You must not be looking very hard… I own a Moto G 3rd Gen (pretty underpowered, but a great phone, nonetheless) and it has exactly the 3 properties you listed above. (1) I’m on Android 6.0; (2) Network traffic is minimal because I took the time to set it up; (3) and the only application preinstalled that is not included by Android proper (as in, the Android version on a Nexus) is Moto, an app by Motorola to help you migrate. Best part… it cost $200.

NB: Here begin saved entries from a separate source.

theorem witness_BidWindowAndBidTimer :
    (bidder 40).held = false ∧ (bidder 40).settled ∧ (bidder 40).adm.windowTimer = some 60000 ∧
      (bidder 40).adm.frameCount = 2 ∧ (bidder 40).adm.windowEnded = false ∧ (bidder 40).adm.bidder = some .p1 ∧
      ((bidder 40).drive .p1).state = .bidding ∧ admissible (bidder 40) .p1 = true ∧
      admissible { bidder 40 with
        sense := { Sense.initial with confirmed := .dead }
        view := { led with table := [peer 2] } } .p1 = false ∧
      ((bidder 40).drive .p1).restClosed = false ∧ preheatApplies (bidder 40) .p1 = false ∧
      preheatApplies { bidder 40 with heat := { (bidder 40).heat with level := .heavy } } .p1 = true ∧
      (bidder 40).chg.lineDead = false ∧ (bidder 40).clearAhead ∧ ((bidder 40).drive .p1).fitted = true ∧
      mustYield (bidder 40) .p1 = false ∧ reported.port.frame = .sending ∧ reported.adm.windowTimer = none ∧
      1 ≤ reported.adm.frameCount ∧ CauseSet.has reported.att.pending .lineFault = false ∧
      (∃ y, reported.port.snapshot = some y ∧ (y.record.panto .p1).state = .bidding ∧ reported.adm.bidStart ≤ y.taken) ∧
      admissible reported .p1 = true ∧
      (bidder 40).adm.bidTimer = some 2000000 ∧ ((bidder 40).drive .p1).angle ≤ 40 ∧
      40 < ((bidder 41).drive .p1).angle ∧ ready.adm.windowTimer = none ∧ ready.adm.bidTimer = none := by
  refine ⟨rfl, rfl, rfl, rfl, rfl, rfl, rfl, by decide, by decide, rfl, by decide, by decide, rfl,
    ⟨rfl, by decide, fun e h => by cases h⟩, rfl, by decide, rfl, rfl, by decide, by decide, ⟨_, rfl, rfl, by decide⟩,
    by decide, rfl, by decide, by decide, rfl, rfl⟩

/-- P1 at the end of a holdoff, in READY on the AC side. -/
def heldOff : State :=
  { obeying ready with
    chg := { Changeover.initial 0 true false false with phase := .ready }
    adm := { Admission.initial with holdoff := some 1000000 } }

/-- P1 in PREHEAT with its head heater on since moment 0. -/
def warming : State :=
  { obeying (withP1 (preheating 9)) with
    chg := { Changeover.initial 0 true false true with phase := .ready }
    adm := { Admission.initial with
      bidder := some .p1, openBid := some .p1, preheatTimer := some 90000000, heatedSince := some 0 } }

theorem witness_HoldoffEndsAndPreheatEnds :
    heldOff.held = false ∧ heldOff.settled ∧ heldOff.adm.holdoff = some 1000000 ∧
      heldOff.view.heldValues.system = some .ac25 ∧
      startConditions ((heldOff.advance 1000000).withAdm { heldOff.adm with holdoff := none }) .ac25 = true ∧
      heldOff.chg.lineDead = false ∧ ready.view.heldValues.system = none ∧
      startConditions { heldOff with drive1 := dropped, drive2 := dropped } .ac25 = false ∧ warming.settled ∧
      warming.adm.bidder = some .p1 ∧ (warming.drive .p1).state = .preheat ∧ (warming.drive .p1).restClosed = false ∧
      (warming.drive .p1).fitted = true ∧ warming.clearAhead ∧ mustYield warming .p1 = false ∧
      warming.adm.preheatTimer = some 90000000 ∧ warming.adm.heatedSince = some 0 ∧
      warming.adm.heated < warming.start.config.preheat * Config.second ∧ ready.adm.holdoff = none ∧
      ready.adm.bidder = none := by
  refine ⟨rfl, rfl, rfl, rfl, by decide, rfl, rfl, by decide, rfl, rfl, rfl, rfl, rfl, ⟨rfl, by decide, fun e h => by cases h⟩,
    by decide, rfl, rfl, by decide, rfl, rfl⟩

/-- One gate end for every course that `PhasesAtAGateEnd` speaks of. -/
theorem witness_PhasesAtAGateEnd :
    (∀ d c k l x, d = ready.drive1 ∨ d = contact 2000 ∨ d = rising 900 →
      (atGate d c k l x).held = false ∧ (atGate d c k l x).settled ∧ (atGate d c k l x).sense.position = 480 ∧
        (atGate d c k l x).raisedOffRest ∧ (atGate d c k l x).coursesOk ∧ (atGate d c k l x).attentionOk ∧
        (atGate d c k l x).detectedRight ∧ (∀ p, ((atGate d c k l x).drive p).state.inBid = false) ∧
        CauseSet.has (atGate d c k l x).att.pending .wrongSystem = false ∧
        CauseSet.has (atGate d c k l x).att.pending .overvoltage = false) ∧
      (atGate ready.drive1 steady 0 0 .dead).sense.gateEnd.confirmed = .dead ∧
      (atGate ready.drive1 steady 24 225 (.sys .ac25)).sense.gateEnd.confirmed = .sys .ac25 ∧
      (atGate ready.drive1 steady 24 261 .dead).sense.gateEnd.confirmed = .over ∧
      (atGate ready.drive1 steady 0 15 (.sys .dc1k5)).sense.gateEnd.confirmed = .sys .dc1k5 ∧
      classify 0 0 = .dead ∧ classify 24 225 ≠ .dead ∧
      (atGate (contact 2000) steady 0 0 .dead).anyContact = true ∧
      (atGate (rising 900) steady 0 0 .dead).anyContact = false ∧
      (atGate (rising 900) (course .steady false) 0 0 .dead).notYetSafe ∧
      ¬(atGate ready.drive1 (course .steady false) 0 0 .dead).notYetSafe ∧
      (after .gateEnd (atGate (contact 2000) (course .clear false) 0 0 .dead)).chg.phase = .ready ∧
      (after .gateEnd (atGate (contact 2000) (course .confirming false) 24 225 (.sys .ac25))).chg.close = true ∧
      (after .gateEnd (atGate (contact 2000) steady 0 15 (.sys .dc1k5))).chg.phase = .mismatch ∧
      (∃ u, exec .gateEnd (atGate (contact 2000) steady 0 0 .dead) = .next u ∧ u.settled) := by
  refine ⟨fun d c k l x hd => ?_, by decide, by decide, by decide, by decide, by decide, by decide, by decide, by decide,
    Or.inr ⟨.p1, by decide, by decide⟩, ?_, by decide +kernel, by decide +kernel, by decide +kernel,
    ⟨after .gateEnd (atGate (contact 2000) steady 0 0 .dead), rfl, by unfold State.settled; decide +kernel⟩⟩
  · have h := drives_in_order (atGate d c k l x) rfl hd
    exact ⟨rfl, rfl, rfl, h.2.1, h.1, attention_in_order _ rfl, detection_in_order _ rfl, h.2.2.2, by show CauseSet.has 0 .wrongSystem = false; decide, by show CauseSet.has 0 .overvoltage = false; decide⟩
  · rintro (h | ⟨p, h⟩)
    · cases h
    · cases p <;> exact absurd h (by decide)

/-- WRONG_SYSTEM acknowledged on a live line, at the gate end that confirms DEAD. -/
def acknowledged : State :=
  { atGate ready.drive1 (course .mismatch false) 0 0 .dead with
    att := { ready.att with
      latched := CauseSet.add 0 .wrongSystem, pending := CauseSet.add 0 .wrongSystem
      detected := CauseSet.add 0 .wrongSystem, level := 1, leading := 3 } }

theorem witness_PhasesAtAGateEnd_acknowledged :
    acknowledged.held = false ∧ acknowledged.settled ∧ acknowledged.sense.position = 480 ∧ acknowledged.attentionOk ∧
      acknowledged.detectedRight ∧ acknowledged.chg.phase = .mismatch ∧
      CauseSet.has acknowledged.att.latched .wrongSystem = true ∧
      CauseSet.has acknowledged.att.pending .wrongSystem = true ∧ acknowledged.sense.confirmed ≠ .dead ∧
      acknowledged.sense.gateEnd.confirmed = .dead ∧ (after .gateEnd acknowledged).chg.phase = .ready ∧
      ∃ u, exec .gateEnd acknowledged = .next u ∧ u.settled :=
  ⟨rfl, rfl, rfl, ⟨by decide, by decide, fun c => by cases c <;> decide⟩, fun c => by cases c <;> decide, rfl, by decide,
    by decide, by decide, by decide, by decide +kernel, after .gateEnd acknowledged, rfl, by unfold State.settled; decide +kernel⟩

/-- P1 in CONTACT or at rest under the sole cab A, in some course of the changeover, at a consist record. -/
def commanded (d : Drive) (c : Changeover) : State := { obeying (withP1 d) with chg := c }

theorem course_in_order (s : State) (ph : Phase) (closed : Bool)
    (h : s.chg = { course ph closed with disagree := none } ∨ s.chg = course ph true) : s.changeoverOk := by
  unfold State.changeoverOk
  rcases h with h | h <;> rw [h] <;> cases ph <;> cases closed <;>
    exact ⟨by decide, fun side => by cases side <;> decide, by decide, by decide, by decide, by decide⟩

theorem witness_PhasesAtADemandChange :
    (∀ d c, d = ready.drive1 ∨ d = contact 2000 ∨ d = rising 900 →
      (commanded d c).held = false ∧ (commanded d c).settled ∧ (commanded d c).coursesOk ∧
        (commanded d c).raisedOffRest ∧ (commanded d c).attentionOk ∧ (commanded d c).detectedRight ∧
        (∀ p, ((commanded d c).drive p).state.inBid = false) ∧
        (∀ x, CauseSet.has (commanded d c).att.pending x = false) ∧ (commanded d c).view.mode = .sole .a ∧
        ((commanded d c).view.slot CabEnd.a.other).activeFresh = false ∧
        min 400 asksRaise.speed = (commanded d c).view.heldValues.speed ∧
        asksRaise.direction = (commanded d c).view.heldValues.direction ∧
        (∀ f, f.length ≤ 45 → (commanded d c).hears 1000 f)) ∧
      (∀ ph, (commanded ready.drive1 { course ph false with disagree := none }).changeoverOk ∧
        (commanded (contact 2000) (course ph true)).changeoverOk) ∧
      (commanded ready.drive1 moving).changeoverOk ∧ moving.target = some .dc ∧
      parseFrame (consistFrame { asksRaise with system := some .dc3 }) = some (.consist .a { asksRaise with system := some .dc3 }) ∧
      parseFrame (consistFrame { asksRaise with demand := .prepare }) =
        some (.consist .a { asksRaise with demand := .prepare }) ∧
      (consistFrame { asksRaise with system := some .dc3 }).length ≤ 45 ∧
      (consistFrame { asksRaise with demand := .prepare }).length ≤ 45 ∧
      (commanded (contact 2000) (course .confirming true)).preparesAt { asksRaise with system := some .dc3 } ∧
      (commanded (contact 2000) (course .confirming true)).notYetSafe ∧
      ¬(commanded ready.drive1 (course .confirming false)).notYetSafe ∧
      ¬(commanded ready.drive1 (course .steady false)).preparesAt asksRaise ∧
      (course .ready false).selector = .onSide System.ac15.side ∧ (course .ready false).selector ≠ .onSide System.dc3.side ∧
      (course .ready false).validFor System.dc3.side = false ∧
      (after (.consistRecord 1000 (consistFrame { asksRaise with system := some .dc3 }))
        (commanded (contact 2000) (course .confirming true))).chg.phase = .preparing ∧
      (after (.consistRecord 1000 (consistFrame { asksRaise with system := some .dc3 }))
        (commanded ready.drive1 (course .ready false))).chg.phase = .selecting ∧
      (∃ u, exec (.consistRecord 1000 (consistFrame { asksRaise with system := some .dc3 }))
        (commanded (contact 2000) (course .confirming true)) = .next u ∧ u.settled) := by
  refine ⟨fun d c hd => ?_, fun ph => ⟨course_in_order _ ph false (.inl rfl), course_in_order _ ph true (.inr rfl)⟩,
    moving_ok _ rfl, rfl, by decide +kernel, by decide +kernel, by decide +kernel, by decide +kernel,
    Or.inr (Or.inl ⟨rfl, Or.inr (by decide)⟩), Or.inl rfl, ?_, ?_, rfl, by decide, by decide, by decide +kernel,
    by decide +kernel, ⟨after (.consistRecord 1000 (consistFrame { asksRaise with system := some .dc3 }))
      (commanded (contact 2000) (course .confirming true)), rfl, by unfold State.settled; decide +kernel⟩⟩
  · have h := drives_in_order (commanded d c) rfl hd
    refine ⟨rfl, rfl, h.1, h.2.1, attention_in_order _ rfl, detection_in_order _ rfl, h.2.2.2, fun x => ?_, rfl, rfl,
      by show min 400 asksRaise.speed = (commanded ready.drive1 steady).view.heldValues.speed; decide, rfl,
      fun f hf => heard_on_a_quiet_line _ f rfl rfl hf⟩
    show CauseSet.has 0 x = false
    cases x <;> decide
  · rintro (h | ⟨p, h⟩)
    · cases h
    · cases p <;> exact absurd h (by decide)
  · rintro (⟨_, h | h⟩ | ⟨h, _⟩ | ⟨h, _⟩)
    · exact absurd h.1 (by decide)
    · exact h.1 rfl
    · cases h
    · cases h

The second property/request is strange, however. If you don’t want you information sent to Google, who would you prefer, instead? In order to have an Android smartphone you need to be connected to the Play Store. You will generally be using Google Maps, even though other options are available from the store. Then you have GMail. Those are the 3 apps I use on a regular basis on my phone (I don’t like Hangouts and use the standard SMS app for that).
Cyanogen and Amazon are(were) the only non-Google OEM rom suppliers available in europe. Google can’t let Cyanogen collapse until the EU’s monopoly investigation is finalized.
Think of this in a similar way to when Microsoft saved Apple.
Cyanogen lives and dies by the popularity of CyanogenMod. OEMs are getting worse and worse at releasing their kernal sources (xiaomi!) which is crippling their ability to expand to the new devices. This coupled with the fact that ASOP is providing CyanogenMod’s key feature (clean android) I am not surprised that they are struggling
Like replacing Google Now with Cortana. Or puttig Microsoft ads in the OS. And I think they lost credibility with the exclusivity deal in India.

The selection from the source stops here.